DEAR MISS MANNERS: What is the proper way to greet a public figure, say a politician, whom you generally regard as, to put it politely, someone whose intelligence is lacking?
I love my job — I get to advocate for people with cancer — but often my place of employment is visited by men and women who hold office but whose views I find absolutely abhorrent, namely those who hold bigoted views on gay men and women.
In the past, I have just hidden in my office until whoever is gone, but I know I cannot get away with this forever. I’m not required to work with them, merely be introduced and exchange a few words.
What is the least amount of civility I am allowed to offer without seeming rude? I don’t want to put my colleagues in an awkward spot, and I don’t want to offend the visitors, despite their offenses toward others, but I don’t wish to be false. What should I do?
GENTLE READER: If this person were a mass murderer, you could refuse to shake hands and stalk off indignantly. For someone you describe as a garden-variety politician lacking in intelligence, Miss Manners considers that to be overkill as well as rude and — because you would have insulted a visitor to your office — bad for your career and your cause.
Unless the visitor’s staff has done disastrous advance work, there will be enough people who push to greet him or her to make it seem as if you are politely hanging back to give them the chance. If you cannot avoid an introduction, you need say only, “How do you do,” remembering not to lift the tone at the end, because it is not a question.

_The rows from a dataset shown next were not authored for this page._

/-- The shift that B4 takes: of the lowest column (R356). -/
def lowestShift (ps : List PendSub) : Option PendSub :=
  ps.foldl (fun (best : Option PendSub) p =>
    match best with
    | none => some p
    | some b => if p.unit / 9 < b.unit / 9 then some p else some b) none

/-- R124, R356: the tile that failed twice is wanted too, urgently. -/
def State.wantRestore (s : State) : State :=
  match s.step.restoreLt with
  | some lt => s.wantSub 1 (s.phys lt) 0 true
  | none => s

/-- R356, R363: a column shift starts, or its column has no spare: the tile stays in service and a tray swap is requested. -/
def State.startShift (s : State) (p : PendSub) : State :=
  let restore := match s.step.restoreLt with | some lt => s.phys lt == p.unit | none => false
  let s' := s.mapCmd 1 (p.unit / 9) (p.unit % 9)
  if s'.shift.isSome then
    let s' := s'.dropSub p
    { s' with shift := s'.shift.map (fun x => { x with restore := restore }) }
  else if s'.rdf map_MAP_STATUS 7 4 = 4 ∨ s'.rdf map_MAP_STATUS 7 4 = 5 then
    { (s'.dropSub p) with step := { s'.step with restoreLt := none } }.swapRequest 0
  else s'

/-- R356: phase B4. -/
def boundarySubOp (s : State) : State :=
  if s.mayStartSub && s.inB4 && s.shift.isNone && decide (s.step.bphase ≤ 4) then
    let s := if s.step.bphase = 3 then { s with step := { s.step with bphase := 4 } } else s
    let s := s.wantRestore
    let s' : State := match lowestShift (s.coppice.pend.filter (fun p => p.kind == 1 && s.eligible p)) with
      | some p => if (s.startShift p).shift.isSome then s.startShift p else (s.startShift p).remapAll
      | none => s.remapAll
    if s'.shift.isSome || s'.coppice.pend.length != s.coppice.pend.length then { s' with step := { s'.step with subB4 := true } } else s'
  else s

def execBoundarySubstitution (s : State) : Host.Outcome State Fault Refusal := .next (boundarySubOp s)

def copyDoneOp (errs : List (Nat × EccHit)) (s : State) : State :=
  match s.shift with
  | none => s
  | some sh => (s.finishShift sh errs).remapAll

def execColumnShiftCopyDone (errs : List (Nat × EccHit)) (s : State) : Host.Outcome State Fault Refusal :=
  .next (copyDoneOp errs s)

/-- R355: planned substitutions that have waited 10 s are taken at the next boundary. -/
def plannedTimeoutOp (s : State) : State :=
  let late := fun (p : PendSub) => !p.urgent && !p.forced && decide (10000000000 + p.since ≤ s.time.now) &&
    (p.kind == 1 || p.kind == 4 || p.kind == 5)
  let n := (s.coppice.pend.filter late).length
  if n = 0 then s
  else
    ({ s with coppice := { s.coppice with
        pend := s.coppice.pend.map (fun p => if late p then { p with forced := true } else p) } }.count coppice_SUB_DEFERRED n).raise 0x0E0 7

def execPlannedSubTimeout (s : State) : Host.Outcome State Fault Refusal := .next (plannedTimeoutOp s)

Some might notice the lack of adulation. Others will test your patience by assuming that everyone is fawning, and replying, “Thank you,” or even “I appreciate your support.” You should not answer back, but withdraw in dignity, with the comfort of knowing that you acted correctly, and perhaps demonstrated to your colleagues why you question the distinguished visitor’s intelligence.
DEAR MISS MANNERS: On a recent visit, my father was extremely unpleasant and made many nasty comments. When I spoke to him the next day, I received this “apology”:
“If I was a jerk yesterday, I apologize, but at my age I’m entitled to be a jerk.”
Is it me, or is that just an excuse and not a true apology?
GENTLE READER: It is not exactly soaked in remorse, is it? Nor should it fill you with confidence about his behavior in the future.
All the same, you owe your father respect. But you also owe him protection. Therefore, Miss Manners advises sitting down with him and suggesting, in a kindly way, that if he truly feels that he is no longer able to control his impulses, as he presumably did in the past, it may be time for you to take measures, such as handling his financial affairs, to avoid his suffering the consequences.